Мы с Ариной заказали бутылку коньяка «Коктебель», литр морса, салаты и нарезку. Арчи взял себе пасту, салат и молочный коктейль. Официантка лихо расправилась с шариковой ручкой, отправив ее прямо в изношенный фартук, затем скрылась за обшарпанными стенами заведения. Мы сидели на летней веранде, наблюдая за колоннами людей, движущихся в неизвестном направлении. Суета царила повсюду. Разодетые в супергероев молодые парни развлекали детей, опустошая кошельки их родителей благодаря одной фотографии за двести рублей. Пожилые женщины предлагали крымские сувениры в виде расписных камней, массивных ракушек, мелких магнитиков и местных трав. Юные девушки торговали более ходовым товаром. Они закидали деревянные самодельные столы дешевыми игрушками, мыльными пузырями, электронными браслетами и яркими футболками. Деньги переходили из рук в руки. Для кого-то отдых, для кого-то кропотливая работа.
Арчи прервал наблюдения своим звонким голосом, задав вопрос сестре, вернув меня обратно к столу: «Рин, ты взяла себе сегодня выходной?» Мы выпили уже по две рюмки коньяка. Арина, младшая сестра Арчи, сидела напротив меня рядом с братом. Ему двадцать три, она на два года его младше.

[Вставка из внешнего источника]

-- ==== Sys2Proof/Laws/Reach4.lean ====
section
/-! SUPPORT. The groups of the state that each shared operation can reach: `x_within` for every list that holds them, `x_avoids` for
every other group, so that simp reads an untouched field through any program. -/

namespace Sys2Proof.Laws

open Sys2Proof Sys2Proof.Machine

theorem grant_within {k owner source : Nat} {path : Option Nat} {wide mismatch : Bool} {gs : List Grp} (hgs : within [.cnts, .dpd, .rffe] gs = true) : Within gs (grant k owner source path wide mismatch) := by
  refine Within.lift hgs ?_
  clear hgs
  unfold grant
  repeat' first
    | with_reducible exact within_skip _
    | with_reducible exact within_nil _
    | with_reducible refine within_cons ?_ ?_
    | with_reducible refine within_seq ?_ ?_
    | with_reducible refine within_ask fun _ => ?_
    | with_reducible refine within_each fun _ => ?_
    | with_reducible refine within_whenP ?_
    | with_reducible refine within_upd ?_
    | with_reducible refine within_ite ?_ ?_
    | with_reducible refine within_replicate ?_
    | with_reducible refine count_within ?_
    | with_reducible refine couplerWrite_within ?_
    | with_reducible refine modOrx_within ?_
    | split
    | dsimp only
  all_goals rfl
@[simp] theorem grant_avoids {k owner source : Nat} {path : Option Nat} {wide mismatch : Bool} {g : Grp} (hg : g ∉ ([.cnts, .dpd, .rffe] : List Grp)) : Avoids g (grant k owner source path wide mismatch) := (grant_within (gs := [.cnts, .dpd, .rffe]) rfl).free hg

theorem grantDpd_within {k p : Nat} {gs : List Grp} (hgs : within [.cnts, .dpd, .rffe] gs = true) : Within gs (grantDpd k p) := by
  refine Within.lift hgs ?_
  clear hgs
  unfold grantDpd
  repeat' first
    | with_reducible exact within_skip _
    | with_reducible exact within_nil _
    | with_reducible refine within_cons ?_ ?_
    | with_reducible refine within_seq ?_ ?_
    | with_reducible refine within_ask fun _ => ?_
    | with_reducible refine within_each fun _ => ?_
    | with_reducible refine within_whenP ?_
    | with_reducible refine within_upd ?_
    | with_reducible refine within_ite ?_ ?_
    | with_reducible refine within_replicate ?_
    | with_reducible refine modDpd_within ?_
    | with_reducible refine modRffe_within ?_
    | with_reducible refine critGroup_within ?_
    | with_reducible refine grant_within ?_
    | split
    | dsimp only
  all_goals rfl
@[simp] theorem grantDpd_avoids {k p : Nat} {g : Grp} (hg : g ∉ ([.cnts, .dpd, .rffe] : List Grp)) : Avoids g (grantDpd k p) := (grantDpd_within (gs := [.cnts, .dpd, .rffe]) rfl).free hg

theorem leaseTurn_within {n : Nat} {a : Radio} {gs : List Grp} (hgs : within [.radio, .rffe] gs = true) : Within gs (leaseTurn n a) := by
  refine Within.lift hgs ?_
  clear hgs
  unfold leaseTurn
  repeat' first
    | with_reducible exact within_skip _
    | with_reducible exact within_nil _
    | with_reducible refine within_cons ?_ ?_
    | with_reducible refine within_seq ?_ ?_
    | with_reducible refine within_ask fun _ => ?_
    | with_reducible refine within_each fun _ => ?_
    | with_reducible refine within_whenP ?_
    | with_reducible refine within_upd ?_
    | with_reducible refine within_ite ?_ ?_
    | with_reducible refine within_replicate ?_
    | with_reducible refine bindHop_within ?_
    | with_reducible refine modSheet_within ?_
    | split
    | dsimp only
  all_goals rfl
@[simp] theorem leaseTurn_avoids {n : Nat} {a : Radio} {g : Grp} (hg : g ∉ ([.radio, .rffe] : List Grp)) : Avoids g (leaseTurn n a) := (leaseTurn_within (gs := [.radio, .rffe]) rfl).free hg

theorem grantCampaign_within {k : Nat} {c : Camp} {gs : List Grp} (hgs : within [.cnts, .dpd, .radio, .survey, .rffe] gs = true) : Within gs (grantCampaign k c) := by
  refine Within.lift hgs ?_
  clear hgs
  unfold grantCampaign
  repeat' first
    | with_reducible exact within_skip _
    | with_reducible exact within_nil _
    | with_reducible refine within_cons ?_ ?_
    | with_reducible refine within_seq ?_ ?_
    | with_reducible refine within_ask fun _ => ?_
    | with_reducible refine within_each fun _ => ?_
    | with_reducible refine within_whenP ?_
    | with_reducible refine within_upd ?_
    | with_reducible refine within_ite ?_ ?_
    | with_reducible refine within_replicate ?_
    | with_reducible refine modSurvey_within ?_
    | with_reducible refine grant_within ?_
    | with_reducible refine leaseTurn_within ?_
    | with_reducible refine modCamp_within ?_
    | split
    | dsimp only
  all_goals rfl
@[simp] theorem grantCampaign_avoids {k : Nat} {c : Camp} {g : Grp} (hg : g ∉ ([.cnts, .dpd, .radio, .survey, .rffe] : List Grp)) : Avoids g (grantCampaign k c) := (grantCampaign_within (gs := [.cnts, .dpd, .radio, .survey, .rffe]) rfl).free hg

Брат и сестра, похожие лишь тем, что у обоих маленькие острые подбородки, черные, как уголь в сырой печке, глаза и не по сезону загорелая кожа.
Арина работала в одном из десятков заведений, раскинутых вдоль моря. Каждое из них походило на предыдущее. Летняя шоу-программа, полуголые танцовщицы у входа, востребованная музыка и завышенные цены в баре. Это был ее третий сезон на песках города Феодосии. Она приезжала сюда в середине мая и возвращалась домой в начале октября. Из-за бумажек, в которых мы все так нуждаемся, приходится идти на жертвы. Она отдавала все, что у нее есть, – себя. Она жила в рабских условиях, проводя соленые теплые ночи в убитом спортзале, где стояли десятки двухъярусных железных кроватей, бегали тараканы, а по ночам пищали крысы.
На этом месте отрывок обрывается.